Resumo Europa-América do libreto: estamos na Estocolmo de 1956, pouco tempo depois de Bergman ter sido premiado pela primeira vez em Cannes, pelo seu trabalho em Sommarnattens Leende (Sorrisos Numa Noite de Verão, de 1955). Sem nada para fazer, Bergman dá por si numa sala de cinema, a ver o que descreve (em tom nauseado, e ao som do distópico sintetizador de Ron Mael) como «arte escapista da pior espécie», leia-se: «um típico filme de acção americano», cujo nome nem sequer consegue pronunciar.

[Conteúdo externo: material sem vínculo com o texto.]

/-- What starts when no step executes and every list is empty (R101, R106, R107). With no work for the agent, a command that passes
its checks starts at once: READ reads the first page of its record (R115); RELOAD reads page 0 of the current row, or without a
stored copy loads the defaults (R173, R174); SETCONF erases the target row of its image (R168, R171; after a
failed write without a stored copy by the model's choice, notes/assumptions/34.md), or completes MEDIA at the
generation limit; COMPACT is answered zeros when the tail is not CLOSED (R110, R135), and otherwise begins a pass on the tail,
which is tied to it (R125). With work for the agent, it begins a pass tied to the oldest request, reads the page at its cursor, or
erases the pass row (R125, R126, R134). A COMPACT that executes while a pass is under way or the tail is CLOSED joins the COMPACT
request list; one whose discard mark is set returns its credit (R110). The choice of the next step with any lists: the
agent has work by R105; a front is eligible by the five cases of R103, FULL being due by the three of R104 over the available pages
of R38; the space waits of all ports are judged at every moment of choice, by the model's reading of R104 (notes/assumptions/17.md);
the port served is the first eligible one from the search start (R107), the turn decides between it and the agent (R106), its front
starts with its wait ended and the search start behind it, and an operation that completes at its start is followed by the next
choice (R101). -/
def Obligations.ReadStartsOnAnIdleDevice : Prop :=
  (∀ (p : Port) (tag : Byte) (args : List Byte) (s : State), s.ctl.sched.current = .none → (∀ q, s.ctl.requests q = []) →
    s.ctl.agentHasWork = false →
    let c := s.ctl
    let started := fun (media : Media) (body : ReqBody) (act : Activity) =>
      { c.onPort p PortUnit.taken with
        media := media
        sched := { c.sched with
          waits := PerPort.const none
          searchStart := nextPort p
          current := .port ⟨p, tag, body, false⟩ act } }
    let ended := fun (st : Status) (op : Byte) (result : List Byte) =>
      { c.answered p ⟨st, tag, op, result⟩ with
        sched := { c.sched with waits := PerPort.const none, searchStart := nextPort p, turn := .compaction } }
    (∀ e, s.serves p 0x15 tag args → args.length = 5 → keyOk (halfAt args 0) = true → (halfAt args 2).toNat ≤ 512 →
      (byteAt args 4).toNat ≤ 48 → c.lookup (halfAt args 0) = some e → (halfAt args 2).toNat + (byteAt args 4).toNat ≤ e.length →
      c.readRefusal p (halfAt args 0) = none →
      exec (.read p tag args) s = .next (s.settled (started { c.media with op := .reading e.row e.page }
        (.read (halfAt args 0) (halfAt args 2).toNat (byteAt args 4).toNat) (.readRecord e [] false))))
    ∧ (s.serves p 0x33 tag args → args.length = 0 → c.isAdmin p = true →
      (∀ copy, c.conf.stored = some copy → exec (.reload p tag args) s = .next (s.settled
        (started { c.media with op := .reading (match copy.row with | .s0 => 0 | .s1 => 1) 0 } .reload .readImage)))
      ∧ (c.conf.stored = none →
        let conf := { c.conf with active := some ⟨0x0F, 0, 0x0F, 4, 10000, 2000⟩ }
        ({ c with conf := conf } : Ctl).agentHasWork = false → exec (.reload p tag args) s = .next (s.settled
          { ended .ok 0x33 [0, 0, 0, 0] with
            ports := (ended .ok 0x33 [0, 0, 0, 0]).ports.map fun _ u => { u with enabled := true }
            conf := conf })))
    ∧ (∀ a, s.serves p 0x32 tag args → confArgs args = some a → c.sched.mode = .ready → c.isAdmin p = true → a.inRange = true →
      c.conf.lock ≠ 1 →
      let target := (match c.conf.stored with
        | some ⟨.s0, _⟩ => .s1
        | some ⟨.s1, _⟩ => .s0
        | none => if c.conf.faulted0 = true ∧ c.conf.faulted1 = false then .s1 else .s0 : SysRow)
      let row := (match target with | .s0 => 0 | .s1 => 1 : Nat)
      let generation := (match c.conf.stored with | some copy => copy.image.generation | none => 0 : Word)
      (generation ≠ 0xFFFFFFFF → exec (.setconf p tag args) s = .next (s.settled
        (started ⟨.erasing row 0, c.media.disturb.filter fun x => x.1 ≠ row⟩ (.setconf a)
          (.image .erase ⟨target, ⟨generation + 1, a.settings, a.lock, c.conf.retired⟩⟩ .setconf))))
      ∧ (generation = 0xFFFFFFFF → c.sched.limitMark = false →
        exec (.setconf p tag args) s = .next (s.settled (ended .media 0x32 []))))
    ∧ (s.serves p 0x31 tag args → args.length = 0 → c.sched.mode = .ready → c.isAdmin p = true → c.agent.state = .idle →
      (c.rows.tailClosed = false → exec (.compact p tag args) s = .next (s.settled (ended .ok 0x31 [0, 0, 0])))
      ∧ ∀ row rest n live dead, c.rows.ring = row :: rest → c.rows.state row = .closed n live dead →
        exec (.compact p tag args) s = .next (s.settled { c.onPort p PortUnit.taken with
          media := { c.media with op := .reading row 1 }
          agent := ⟨.scanning row 1, none, 0, 0⟩
          sched := { c.sched with
            waits := PerPort.const none
            searchStart := nextPort p
            turn := .compaction
            compactList := [⟨p, tag, false, true⟩]
            current := .agent (.scan []) } })))
  ∧ (∀ c : Ctl, c.sched.current = .none → (∀ q, c.requests q = []) → c.agentHasWork = true →
    let starts := fun (media : Media) (agent : Agent) (list : List CompactReq) (act : Activity) =>
      c.schedule = { c with
        media := media
        agent := agent
        sched := { c.sched with waits := PerPort.const none, compactList := list, current := .agent act } }
    (∀ row rest, c.agent.state = .idle → c.rows.ring = row :: rest → (∀ r ∈ c.sched.compactList, r.tied = false) →
      starts { c.media with op := .reading row 1 } ⟨.scanning row 1, none, 0, 0⟩
        (match c.sched.compactList with | [] => [] | r :: l => { r with tied := true } :: l) (.scan []))
    ∧ (∀ row cursor, c.agent.state = .scanning row cursor →
      starts { c.media with op := .reading row cursor } c.agent c.sched.compactList (.scan []))
    ∧ ∀ row, c.agent.state = .erasing row →
      starts ⟨.erasing row 0, c.media.disturb.filter fun x => x.1 ≠ row⟩ c.agent c.sched.compactList .tailErase)
  ∧ (∀ (c : Ctl) (req : Request) (full : Bool), req.body = .compact → c.sched.mode ≠ .readOnly → c.isAdmin req.port = true →
    let ended := fun (d : Ctl) => { d with sched := { d.sched with turn := .compaction, current := .none } }
    (req.discard = true →
      c.execute req full = ended (c.onPort req.port fun u => { u with outstanding := u.outstanding - 1 }))
    ∧ (req.discard = false → c.agent.state = .idle → c.rows.tailClosed = false →
      c.execute req full = ended (c.enter req.port ⟨.ok, req.tag, 0x31, [0, 0, 0]⟩))
    ∧ (req.discard = false → c.agent.state ≠ .idle ∨ c.rows.tailClosed = true → c.execute req full = ended
      { c with sched := { c.sched with compactList := c.sched.compactList ++ [⟨req.port, req.tag, false, false⟩] } }))
  ∧ ∀ c : Ctl,
    let free := c.rows.free
    (c.agentHasWork = true ↔ c.sched.mode = .ready ∧ c.agent.state ≠ .halted ∧ c.rows.tailClosed = true
      ∧ (free ≤ (match c.conf.active with | some x => x.low.toNat | none => 0) ∨ c.sched.compactList ≠ []
        ∨ (∃ row cursor, c.agent.state = .scanning row cursor) ∨ ∃ row, c.agent.state = .erasing row))
    ∧ (let dead := (c.rows.table.map fun e => (match e.state with | .closed _ _ dead => dead | _ => 0 : Nat)).sum
      (c.rows.headless → c.rows.availablePages = 15 * (free - 2) + dead)
      ∧ ∀ row n live d next, c.rows.state row = .head n live d next → (∀ r, (c.rows.state r).isHead = true → r = row) →
        c.rows.availablePages = 16 - next + 15 * (free - 2) + dead)
    ∧ (∀ p, c.requests p = [] → c.eligible p = false ∧ c.judgeWaits.sched.waits.get p = none)
    ∧ (∀ p req rest, c.requests p = req :: rest →
      let needs := (match req.body with
        | .commit _ => (match (c.port req.port).staging with | .submitted k => some (pagesFor k.declared) | _ => none)
        | .delete k => (c.lookup k).map fun _ => 1
        | .freeze k => (c.lookup k).map DirEntry.pages
        | _ => none : Option Nat)
      let writes := (∃ b, req.body = .commit b) ∨ (∃ k, req.body = .delete k) ∨ ∃ k, req.body = .freeze k
      let starts := ¬ writes ∨ c.recheck req ≠ none ∨ ∃ n, needs = some n ∧ (c.fitsHead n = true ∨ 3 ≤ free)
      let never := (∃ n, needs = some n ∧ c.rows.availablePages < n) ∨ c.agentHasWork = false
      let waited := ∃ w, c.sched.waits.get p = some w ∧ w.ringLength ≤ w.reclaims
      (c.eligible p = true ↔ starts ∨ never ∨ waited)
      ∧ (c.fullDue p req = true ↔ ¬ starts ∧ (never ∨ waited))
      ∧ (starts → c.judgeWaits.sched.waits.get p = none)
      ∧ (¬ starts → never → c.judgeWaits.sched.waits.get p = c.sched.waits.get p)
      ∧ (¬ starts → ¬ never → c.judgeWaits.sched.waits.get p = (match c.sched.waits.get p with
        | some w => some w
        | none => some ⟨c.rows.ring.length, 0⟩))
      ∧ c.servePort p = Ctl.execute { c with
          sched := { c.sched with
            lists := c.sched.lists.set p rest
            waits := c.sched.waits.set p none
            searchStart := nextPort p
            current := .port req .starting } } req (c.fullDue p req))
    ∧ c.judgeWaits = { c with sched := { c.sched with waits := c.judgeWaits.sched.waits } }
    ∧ (let place := fun p : Port => (portNum p + 4 - portNum c.sched.searchStart) % 4
      (∀ p, c.portServed = some p ↔ c.eligible p = true ∧ ∀ q, place q < place p → c.eligible q = false)
      ∧ (c.portServed = none ↔ ∀ p, c.eligible p = false))
    ∧ (c.sched.current ≠ .none → c.schedule = c)
    ∧ (c.sched.current = .none →
      let d := c.judgeWaits
      (d.agentHasWork = true → d.portServed = none ∨ d.sched.turn = .compaction → c.schedule = d.startAgent)
      ∧ (∀ p, d.portServed = some p → d.agentHasWork = false ∨ d.sched.turn = .ports → c.schedule = (d.servePort p).schedule)
      ∧ (d.portServed = none → d.agentHasWork = false → c.schedule = d))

Já em agonia, Bergman abandona a sala, mas, ao fazê-lo, descobre que as ruas de Estocolmo cederam o seu lugar às ruas de Hollywood.
A partir daqui, ficamos entregues ao gesto de sedução que o título anuncia, com Bergman a ser ininterruptamente tentado pelos emissários do grande satã, isto é: pelos diversos funcionários de um estúdio de Hollywood, que – a troco de um punhado de dólares – pretendem convencê-lo a tornar o seu cinema «mais apelativo» (“Mr. Bergman, we’re not hicks / But we must deliver kicks / Still there is some middle ground / Hollywood can be your town”; “Smiles Of A Summer Night / Hope I got the title right / Why not a quantum leap / You still haven’t hit your peak”). Pelo meio, haverá divas histéricas, caçadores de autógrafos, uma tentativa de evasão, uma perseguição policial (com Bergman a correr ao som dos rockets disparados por um helicóptero) e, sobretudo, o hilariante relato do encontro do cineasta com aqueles que venderam a sua alma ao diabo (“Alfred Hitchcock, bless his soul / There chomping on a dinner roll / The Man Who Knew Too Much done twice / In Hollywood done twice as nice”).

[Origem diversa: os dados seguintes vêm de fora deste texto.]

/-- The tail leaves the ring, no entry naming it (R134, step 1). -/
theorem RowMgr.lawful_leaveRing {m : RowMgr} {dir : List DirEntry} (h : m.lawful dir) {row : Nat} {st : RowState}
    (hcl : (m.state row).isClosed = true) (hst : st.inRing = false)
    (hl : livePages dir row = 0) : ((m.setState row st).leaveRing row).lawful dir := by
  have hnd := RowMgr.nodup_ring h
  obtain ⟨h1, h2, h3, h4, h5⟩ := h
  have hsys := RowState.ne_system_of_inRing (RowState.inRing_of_isClosed hcl)
  have hs : ∀ r, ((m.setState row st).leaveRing row).state r = if r = row then st else m.state r :=
    RowMgr.state_setState st hsys
  have hring : ((m.setState row st).leaveRing row).ring = m.ring.filter fun r => r ≠ row := rfl
  refine ⟨fun r => ?_, fun r => ?_, ?_, fun r hr => ?_, fun r hr => ?_⟩
  · rw [hs]
    split
    · next e =>
      rw [e, hl]
      cases st <;> first | rfl | cases hst
    · exact h1 r
  · rw [hring, List.mem_filter, hs]
    split
    · next e => simp [e, hst]
    · next e => simpa [e] using h2 r
  · rw [hring]
    refine (h3.filter _).imp_of_mem fun {a b} ha hb hab => ?_
    have ha' : a ≠ row := by simpa using (List.mem_filter.1 ha).2
    have hb' : b ≠ row := by simpa using (List.mem_filter.1 hb).2
    simpa only [RowMgr.place, hs, if_neg ha', if_neg hb'] using hab
  · rw [hs] at hr
    split at hr
    · rw [RowState.inRing_of_isHead hr] at hst
      cases hst
    · next hne =>
      have hlast := h4 r hr
      rw [hring]
      obtain ⟨l, hl⟩ := List.getLast?_eq_some_iff.1 hlast
      rw [hl, List.filter_append]
      simp [hne]
  · rw [hring, List.mem_filter] at hr
    have hne : r ≠ row := by simpa using hr.2
    rw [hs, if_neg hne]
    exact h5 r hr.1

/-! ### Usable rows -/

theorem countP_table (p : RowState → Bool) (m : RowMgr) :
    ((List.range m.table.length).filter fun r => p (m.state r)).length = m.table.countP fun e => p e.state := by
  have ht : m.table = (List.range m.table.length).map m.entry := by
    apply List.ext_getElem
    · simp
    · intro i h1 h2
      simp [RowMgr.entry, List.getD_eq_getElem?_getD, List.getElem?_eq_getElem h1]
  conv => rhs; rw [ht]
  rw [List.countP_map, List.countP_eq_length_filter]
  rfl

/-- The ring lists as many rows as are HEAD or CLOSED. -/
theorem RowMgr.ring_length {m : RowMgr} {dir : List DirEntry} (h : m.lawful dir) :
    m.ring.length = m.table.countP fun e => e.state.inRing := by
  rw [← countP_table RowState.inRing m]
  refine List.Perm.length_eq ((List.perm_ext_iff_of_nodup (RowMgr.nodup_ring h) (List.nodup_range.filter _)).2 fun r => ?_)
  rw [h.2.1 r, List.mem_filter, List.mem_range]
  exact ⟨fun hr => ⟨RowMgr.lt_of_state (RowState.ne_system_of_inRing hr), hr⟩, And.right⟩

/-- The ring length plus F is the number of usable rows (R30). -/
theorem RowMgr.ring_free_usable {m : RowMgr} {dir : List DirEntry} (h : m.lawful dir) : m.ring.length + m.free = m.usable := by
  rw [RowMgr.ring_length h, RowMgr.free, RowMgr.usable]
  generalize m.table = l
  induction l with
  | nil => rfl
  | cons e t ih =>
    have he : (if e.state.inRing = true then 1 else 0) + (if e.state.isFree = true then 1 else 0)
        = if e.state.isUsable = true then 1 else 0 := by cases e.state <;> rfl
    simp only [List.countP_cons]
    omega

/-! ### One entry's change (Table 10) -/

theorem RowState.deadPages_toLive_ge (q : Nat) (st : RowState) : st.deadPages - q ≤ (st.toLive q).deadPages := by
  cases st <;> simp [RowState.toLive, RowState.deadPages]

/-- An entry's pages die: what the row table then counts are the other entries. -/
theorem RowMgr.lawful_pagesDie {m : RowMgr} {dir : List DirEntry} (hd : dirLaw dir) (h : m.lawful dir) {e : DirEntry}
    (he : e ∈ dir) : (m.pagesDie e.row e.pages).lawful (otherKeys dir e.key)
      ∧ ∀ r, (m.pagesDie e.row e.pages).state r = if r = e.row then (m.state r).toDead e.pages else m.state r := by
  have hin : (m.state e.row).inRing = true := by
    cases hx : (m.state e.row).inRing with
    | true => rfl
    | false => exact absurd rfl (livePages_zero hd (RowState.counted_out (h.1 e.row) hx) e he)
  have hsys := RowState.ne_system_of_inRing hin
  have hl := livePages_of_mem hd he
  refine ⟨RowMgr.lawful_setState h hsys (by simp) (by simp) (by simp) (RowState.counted_toDead ?_) fun r hr => ?_, fun r => ?_⟩
  · have := h.1 e.row
    rwa [hl e.row, if_pos rfl] at this
  · rw [hl r, if_neg (Ne.symm hr), Nat.add_zero]
  · rw [RowMgr.pagesDie, RowMgr.state_setState _ hsys]
    split
    · next hr => rw [hr]
    · rfl

/-- A new entry's pages become live in a ring row that counts them as dead. -/
theorem RowMgr.lawful_pagesLive {m : RowMgr} {dir dir' : List DirEntry} (h : m.lawful dir) {row q : Nat}
    (hin : (m.state row).inRing = true) (hq : q ≤ (m.state row).deadPages)
    (hl : ∀ r, livePages dir' r = livePages dir r + if row = r then q else 0) :
    (m.pagesLive row q).lawful dir'
      ∧ ∀ r, (m.pagesLive row q).state r = if r = row then (m.state r).toLive q else m.state r := by
  have hsys := RowState.ne_system_of_inRing hin
  refine ⟨RowMgr.lawful_setState h hsys (by simp) (by simp) (by simp) ?_ fun r hr => ?_, fun r => ?_⟩
  · rw [hl row, if_pos rfl]
    exact RowState.counted_toLive (h.1 row) hin hq
  · rw [hl r, if_neg (Ne.symm hr), Nat.add_zero]
  · rw [RowMgr.pagesLive, RowMgr.state_setState _ hsys]
    split
    · next hr => rw [hr]
    · rfl

@[simp] theorem RowMgr.pagesDie_ring (m : RowMgr) (row q : Nat) : (m.pagesDie row q).ring = m.ring := rfl
@[simp] theorem RowMgr.pagesLive_ring (m : RowMgr) (row q : Nat) : (m.pagesLive row q).ring = m.ring := rfl
@[simp] theorem RowMgr.pagesDie_length (m : RowMgr) (row q : Nat) : (m.pagesDie row q).table.length = m.table.length := by
  simp [RowMgr.pagesDie]
@[simp] theorem RowMgr.pagesLive_length (m : RowMgr) (row q : Nat) : (m.pagesLive row q).table.length = m.table.length := by
  simp [RowMgr.pagesLive]

end Sys2Proof.Machine
end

Escusado será dizê-lo: estamos em presença de um texto alucinogénio que não se deixa intimidar, de modo algum, pela importância da figura que escolheu retratar, tomando Bergman como objecto de homenagem, mas também – e fundamentalmente – como o motivo de uma paródia cáustica (escute-se, por exemplo, “Oh My God”, onde o cineasta roga a Deus que se manifeste… ajudando-o a fugir de Hollywood).
É um jogo entre a reverência e o sacrilégio que, à sua maneira, a partitura fará por mimetizar, oscilando – também ela – entre o leve (“En Route To The Beverly Hills Hotel”) e o grave (“I Am Ingmar Bergman”). De resto, o álbum constitui uma espécie de súmula enciclopédica dos vários avatares dos Sparks, movendo-se com graça entre o glam de Kimono My House, o synth-pop de No. 1 In Heaven (agora em versão negra) e o electro-pop tutti frutti de Lil’Beethoven, num cadinho complementado por citações bem medidas de Kurt Weill e Stravinski.
Uma última nota: tanto quanto sei, The Seduction of Ingmar Bergman será a breve trecho adaptado ao cinema pelo canadiano Guy Maddin. Parecem-me freaks a mais na mesma capoeira, mas pode ser que esteja enganado (outra vez).